Discussion in 'other anti-virus software' started by Gargoyle, Jun 5, 2007.

Thread Status:
Not open for further replies.
  1. Gargoyle

    Gargoyle Registered Member

    Joined:
    Jun 2, 2007
    Posts:
    67
    The only anti-virus program that I found that can scan password protected archives (such as .rar files) is Kaspersky. Nod32 and Avira do not. Problem with Kaspersky is that the scan sometimes freezes and never completes. Are there any good anti-virus program out there that scans password protected archives?
     
  2. Firecat

    Firecat Registered Member

    Joined:
    Jan 2, 2005
    Posts:
    7,927
    Location:
    The land of no identity :D
    Why does it matter? You will need to open and extract the archive anyway for the malware to infect your PC....
     
  3. FRug

    FRug Registered Member

    Joined:
    Feb 7, 2006
    Posts:
    309
    If you want to wait a few years for your AV to break the AES encryption of your RAR archives.... RAR uses strong encryption, so unless you use really stupid passwords, no AV will be able to scan the contents.
     
  4. Marcos

    Marcos Eset Staff Account

    Joined:
    Nov 22, 2002
    Posts:
    14,374
    If this was true and KAV was actually using bruteforce to guess the password then it might take years to decompress such files :eek:
     
  5. solcroft

    solcroft Registered Member

    Joined:
    Jun 1, 2006
    Posts:
    1,639
    There's an option in KAV for the user to choose whether they want to scan password-protected archives, and for everyone's info: the real way KAV does it is to ask the user to input the password when it comes across such archives.
     
  6. plantextract

    plantextract Registered Member

    Joined:
    Feb 13, 2007
    Posts:
    392
    true, but it has some "password protected exe" detection for single exe files in password protected zips. (of course not every zip is flagged)
     
  7. Technic

    Technic Registered Member

    Joined:
    Aug 31, 2005
    Posts:
    428


    I think he meant KAV will warn about password protected file while DOWNLOADING. Sounds like a good feature. ;)
     
  8. RejZoR

    RejZoR Registered Member

    Joined:
    May 31, 2004
    Posts:
    6,426
    On a decent CPU (1,5GHz should be enough) should be enough to quickly brute force most of email worms that were usually using just 4 digit numerical passwords.
     
  9. i_g

    i_g Registered Member

    Joined:
    Aug 30, 2006
    Posts:
    133
    If you're running the antivirus on a (mail) server, it may get into troubles in case of a widespread infection... lot of bruteforcing to do ;)
    (I believe some Beagle variants also used 5, or maybe even 6 digits.)
     
  10. Marcos

    Marcos Eset Staff Account

    Joined:
    Nov 22, 2002
    Posts:
    14,374
    Once a malware author discovers that a particular antivirus does that he will use a more complex password for future variants. For instance, some Zlob droppers use passwords consisting of about 15 characters as I recall.
     
  11. fax

    fax Registered Member

    Joined:
    May 30, 2005
    Posts:
    3,728
    Location:
    localhost
    Hi!
    Probably a stupid question: since the zipped malware need to be opened to infect systems and since the password is usually included in the e-mail, wouldn't it, in principle, very easy to locate it and used by the AV scanner?

    Fax
     
  12. i_g

    i_g Registered Member

    Joined:
    Aug 30, 2006
    Posts:
    133
    Not if the password is attached in a (slightly distorted) image...
     
  13. fax

    fax Registered Member

    Joined:
    May 30, 2005
    Posts:
    3,728
    Location:
    localhost
    Yep good point... like spam.

    Is this the way they currently doing it? I assume it should be easy for the reader to recognise the password, otherwise it may just be too suspicious and the e-mail simply dumped.

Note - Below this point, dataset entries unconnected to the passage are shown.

/-- What `raise` does (R320, R326): the command ends, no line of it is left, no result is delivered; `OPEN`'s kinds leave the
handle invalid and the index empty, a read's kinds leave both as they were; a fault of a fetch is taken so, and so is a symbol that
the format does not have. The model's own in this: that the kind tells which command it was, read off the last column of R320
(log 12); the read state being left as the pseudocode had it (log 11); `CorruptStream` for an undefined symbol of every format
(log 13). And the number the host reads as `ST.err` (R9, R44, R321): the kind's number by `ERR_CODE`, that of `OK` after a normal
end; by default the numbers of R321; different for different kinds whatever numbers were supplied, as R9 has the map injective. -/
def Obligations.FaultsAreTaken : Prop :=
  (∀ k, k ∈ [ErrKind.badMagic, .truncated, .nameTooLong, .headerCrcMismatch, .folderUnderflow, .duplicatePath] → ∀ s,
      takeError k s = { s with seq := [], st := { err := k, result := .none }, h := { s.h with valid := false },
                               idx := { entries := [], metadata := [] } })
  ∧ (∀ k, k ∈ [ErrKind.encrypted, .unsupportedMethod, .corruptStream, .payloadCrcMismatch, .notFound] → ∀ s,
      takeError k s = { s with seq := [], st := { err := k, result := .none } })
  ∧ (∀ s f ts k t, s.seq = .fetch f :: ts → fetchRaw f { s with seq := ts } = .raised k t → step s = .next (takeError k t))
  ∧ (∀ s f ts w t, s.seq = .fetch f :: ts → fetchRaw f { s with seq := ts } = .ok w t → decode f w = .error .undefinedSymbol →
      step s = .next (takeError .corruptStream t))
  ∧ (∀ k s, statusCode (takeError k s) = kindCode s.par.errCode k)
  ∧ (∀ r s, statusCode (endCommand r s) = s.par.errCode.ok)
  ∧ [ErrKind.ok, .badMagic, .truncated, .nameTooLong, .headerCrcMismatch, .encrypted, .unsupportedMethod, .corruptStream,
      .payloadCrcMismatch, .notFound, .folderUnderflow, .duplicatePath].map (kindCode Config.defaults.errCode)
    = [0, 1, 2, 3, 4, 5, 6, 7, 8, 9, 10, 11]
  ∧ ∀ p k k', paramsSupplied p = true → kindCode p.errCode k = kindCode p.errCode k' → k = k'

/-- After reset there is no handle, the index is empty, `ST.err` is `OK`, and the block waits: a step changes nothing (R51, R52;
log 10: the two queues being empty, and `CP.pos`, `CP.stack` and `CP.depth`, which R51 gives at the start of an `OPEN` only). -/
def Obligations.ResetIsIdle : Prop :=
  State.reset.h.valid = false ∧ State.reset.h.flatten = false ∧ State.reset.idx.entries = [] ∧ State.reset.idx.metadata = []
  ∧ State.reset.st.err = .ok ∧ State.reset.br.pos = 0 ∧ State.reset.cp.pos = 0 ∧ State.reset.cp.stack = []
  ∧ State.reset.cp.depth = 0 ∧ step State.reset = .next State.reset

/-! ## Invariants -/

/-- The reset state meets the invariant, whatever the open parameters are and whatever legal commands wait (R9, R50 to R52). -/
def Obligations.ResetMeetsInvariant : Prop :=
  ∀ p cs, cs.all Cmd.legal = true → State.Inv { State.reset with par := p, host := cs }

    By the way, with images they will likely be filtered out by spam engines....

    Fax
     
  14. RejZoR

    RejZoR Registered Member

    Joined:
    May 31, 2004
    Posts:
    6,426
    Problem with that is, are all the victims willing to type that long password?
    Although ppl tend to confirm all the stupidity there is...
     
  15. Gargoyle

    Gargoyle Registered Member

    Joined:
    Jun 2, 2007
    Posts:
    67
    People are taking things out of context so let me clarify.

    I download password protected archives off of websites like Rapidshare and Megaupload. I will be given a password to unlock these archives and as these files are uploaded by total strangers, I need to know if they are free from malware. Now, Kaspersky is not the only piece of security software on my computer but it is always best to add an extra layer of protection.

    As for the non-Kaspersky users, there is an option to scan these archives as long as you entered in a password before doing so. No cracking and whatnot that some of you keep on mentioning.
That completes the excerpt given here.